I am trying to read cloud SQL table in java beam using JdbcIO.Read. I want to convert each row in Resultset into GenericData.Record using .withRowMapper(Resultset resultSet) method. Is there a way I can pass JSON Schema String as input in .withRowMapper method like ParDo accepts sideInputs as PCollectionView
I have tried doing both reads operations (read from information_schema.columns and My Table in same JdbcIO.Read transform). However, I would like to have Schema PCollection generated first and then read table using JdbcIO.Read
I am generating Avro schema of table on the fly like this :
PCollection<String> avroSchema= pipeline.apply(JdbcIO.<String>read()
.withDataSourceConfiguration(config)
.withCoder(StringUtf8Coder.of())
.withQuery("SELECT DISTINCT column_name, data_type \n" +
"FROM information_schema.columns\n" +
"WHERE table_name = " + "'" + tableName + "'")

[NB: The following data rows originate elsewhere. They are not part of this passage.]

-- ==== Sys2Proof/Proofs/DrainBeats.lean ====
section
/-! SUPPORT. A DRAIN beat at an END (R142) and the beacon it sends between transactions (R124). -/

open Sys2Proof Sys2Proof.Machine

namespace Sys2Proof.Machine

/-! ### The beacon (R124, R151) -/

theorem Item.level_le (i : Item) : i.level ≤ 3 := by
  unfold Item.level
  split <;> decide

/-- The highest of a start value and the levels of these items. -/
theorem foldl_level_max (is : List Item) (n : Nat) :
    n ≤ is.foldl (fun n i => max n i.level) n ∧ (∀ i ∈ is, i.level ≤ is.foldl (fun n i => max n i.level) n)
      ∧ (is.foldl (fun n i => max n i.level) n = n ∨ ∃ i ∈ is, i.level = is.foldl (fun n i => max n i.level) n) := by
  induction is generalizing n with
  | nil => simp
  | cons i is ih =>
    rw [List.foldl_cons]
    obtain ⟨start, above, value⟩ := ih (max n i.level)
    refine ⟨(Nat.le_max_left _ _).trans start, fun j hj => ?_, ?_⟩
    · rcases List.mem_cons.mp hj with rfl | later
      · exact (Nat.le_max_right _ _).trans start
      · exact above j later
    · rcases value with same | ⟨j, hj, e⟩
      · rcases Nat.le_total n i.level with le | le
        · exact .inr ⟨i, List.mem_cons_self, by rw [same, Nat.max_eq_right le]⟩
        · exact .inl (by rw [same, Nat.max_eq_left le])
      · exact .inr ⟨j, List.mem_cons_of_mem _ hj, e⟩

theorem Leg.attention_spec (l : Leg) : l.attention ≤ 3 ∧ (l.queue = [] → l.attention = 0)
    ∧ (∀ i ∈ l.queue, i.level ≤ l.attention) ∧ (l.queue ≠ [] → ∃ i ∈ l.queue, i.level = l.attention) := by
  obtain ⟨-, above, value⟩ := foldl_level_max l.queue 0
  change (∀ i ∈ l.queue, i.level ≤ l.attention) at above
  change l.attention = 0 ∨ ∃ i ∈ l.queue, i.level = l.attention at value
  refine ⟨?_, fun empty => ?_, above, fun some => ?_⟩
  · rcases value with e | ⟨i, -, e⟩
    · omega
    · exact e ▸ i.level_le
  · rw [Leg.attention, empty]; rfl
  · rcases value with e | h
    · obtain ⟨i, hi⟩ := List.exists_mem_of_ne_nil _ some
      have le := above i hi
      exact ⟨i, hi, by omega⟩
    · exact h

/-! ### A beat (R142) -/

theorem State.noteDrained_rest (s : State) (i : Item) : s.noteDrained i = { s with lanes := (s.noteDrained i).lanes } := by
  unfold State.noteDrained
  split <;> rfl

theorem State.noteDrained_tapsKept (s : State) (i : Item) : s.tapsKept (s.noteDrained i) := fun c => by
  unfold State.noteDrained
  split
  · rw [State.modLane_lane]
    split
    · rename_i e; rw [e]; exact ⟨rfl, rfl, rfl, rfl⟩
    · exact ⟨rfl, rfl, rfl, rfl⟩
  · exact ⟨rfl, rfl, rfl, rfl⟩

section
variable {s : State} {f : CommandBody}

theorem State.takeDrain_same (beat : s.resp.beatPrev = some f.beat) :
    s.takeDrain f = s.send (drainFrame f.seq s.resp.beatItem (!(s.leg 0).queue.isEmpty)) := if_pos beat

theorem State.takeDrain_empty (beat : s.resp.beatPrev ≠ some f.beat) (empty : (s.leg 0).queue = []) :
    s.takeDrain f = State.send { s with resp := { s.resp with beatPrev := some f.beat, beatItem := none } }
      (drainFrame f.seq none false) := by
  unfold State.takeDrain
  rw [if_neg beat, empty]

/-- The state from which the head item has gone to the beat hold. -/
def State.beaten (s : State) (i : Item) : State := (s.modLeg 0 (fun l => l.popped s.role)).noteDrained i

theorem State.beaten_leg (s : State) (i : Item) : (s.beaten i).leg 0 = (s.leg 0).popped s.role := by
  unfold State.beaten
  rw [State.noteDrained_rest]
  exact State.modLeg_leg_same s 0 (fun l => l.popped s.role)

theorem State.beaten_resp (s : State) (i : Item) : (s.beaten i).resp = s.resp := by
  unfold State.beaten
  rw [State.noteDrained_rest]
  rfl

theorem State.beaten_tapsKept (s : State) (i : Item) : s.tapsKept (s.beaten i) :=
  State.noteDrained_tapsKept (s.modLeg 0 (fun l => l.popped s.role)) i

theorem State.takeDrain_item (beat : s.resp.beatPrev ≠ some f.beat) {i : Item} {rest : List Item}
    (queue : (s.leg 0).queue = i :: rest) :
    s.takeDrain f = State.send { s.beaten i with resp := { s.resp with beatPrev := some f.beat, beatItem := some i } }
      (drainFrame f.seq (some i) (!rest.isEmpty)) := by
  unfold State.takeDrain
  rw [if_neg beat, queue, ← s.beaten_resp i]
  rfl

theorem exec_drainCommand (atEnd : s.isHub = false) (awake : (s.leg 0).state ≠ .off) (crc : commandCrcOk 5 0 f) :
    exec (.drainCommand 0 0 f) s = .next (s.heard.takeDrain f) := by
  refine congrArg Host.Outcome.next ?_
  unfold State.takeCommand
  rw [if_neg (ne_false_of_eq_true crc), if_neg (by simp [atEnd]), if_neg (by simp [awake])]
  exact if_pos rfl

theorem State.heard_beat (s : State) : s.heard.resp.beatPrev = s.resp.beatPrev ∧ s.heard.resp.beatItem = s.resp.beatItem := by
  rw [s.heard_rest]
  exact ⟨rfl, rfl⟩

end

end Sys2Proof.Machine

/-- Settles O35: the beacon by the attention level, and the three cases of a beat. -/
theorem endDrainsOneItemPerBeat : Obligations.EndDrainsOneItemPerBeat := by
  unfold Obligations.EndDrainsOneItemPerBeat
  refine ⟨fun s => ⟨fun silent => ?_, fun atEnd awake => ?_⟩, fun s f atEnd awake crc beat => ?_,
    fun s f i rest atEnd awake crc beat queue => ?_, fun s f atEnd awake crc beat empty => ?_⟩
  · exact if_pos (by simpa using silent)
  · obtain ⟨small, empty, above, value⟩ := (s.leg 0).attention_spec
    exact ⟨_, small, if_neg (by simp [atEnd, awake]), empty, above, value⟩
  all_goals obtain ⟨prev, item⟩ := s.heard_beat
  · refine ⟨_, (exec_drainCommand atEnd awake crc).trans (congrArg _ (State.takeDrain_same (prev.trans beat))),
      s.heard_queue, prev, item, s.heard_held, ?_, s.heard_lanes⟩
    rw [item, s.heard_queue]
    rfl
  · have queue' : (s.heard.leg 0).queue = i :: rest := s.heard_queue.trans queue
    refine ⟨_, (exec_drainCommand atEnd awake crc).trans (congrArg _ (State.takeDrain_item (prev ▸ beat) queue')),
      rfl, rfl, s.heard_held, rfl, ?_⟩
    have role : s.heard.role = .endRole := State.role_of_isHub_false (s.heard_isHub.trans atEnd)
    have held : (s.heard.leg 0).heldItems .endRole = (s.leg 0).heldItems .endRole := by rw [s.heard_leg_zero]; rfl
    obtain ⟨filled, left⟩ := Leg.popped_held queue' .endRole
    have leg : (s.heard.beaten i).leg 0 = (s.heard.leg 0).popped .endRole := by rw [State.beaten_leg, role]
    rw [held] at filled left
    refine ⟨(congrArg Leg.queue leg).trans filled, (congrArg (·.heldItems .endRole) leg).trans left, fun c => ?_, ?_⟩
    · rw [← s.heard_lane c]
      exact s.heard.beaten_tapsKept i c
    · exact (congrArg Leg.state leg).trans ((Leg.field_of_apart ((s.heard.leg 0).popped_apart _) Leg.state fun _ => rfl).trans
        s.heard_state)
  · exact ⟨_, (exec_drainCommand atEnd awake crc).trans (congrArg _ (State.takeDrain_empty (prev ▸ beat)
      (s.heard_queue.trans empty))), rfl, rfl, s.heard_held, rfl, s.heard_lanes, s.heard_queue.trans empty⟩

end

.withRowMapper((JdbcIO.RowMapper<String>) resultSet -> {
// code here to generate avro schema string
// this works fine for me
}))
Creating PCollectionView which will hold my json schema for each table.
PCollectionView<String> s = avroSchema.apply(View.<String>asSingleton());
// I want to access this view as side input in next JdbcIO.Read operation
// something like this ;
pipeline.apply(JdbcIO.<String>read()
.withDataSourceConfiguration(config)
.withCoder(StringUtf8Coder.of())
.withQuery(queryString)
.withRowMapper(new JdbcIO.RowMapper<String>() {
@Override
public String mapRow(ResultSet resultSet) throws Exception {
// access schema here and use it to parse and create
//GenericData.Record from ResultSet fields as per schema
return null;
}
})).
withSideInputs(My PCollectionView here); // this option is not there right now.
Is there any better way to approach this problem?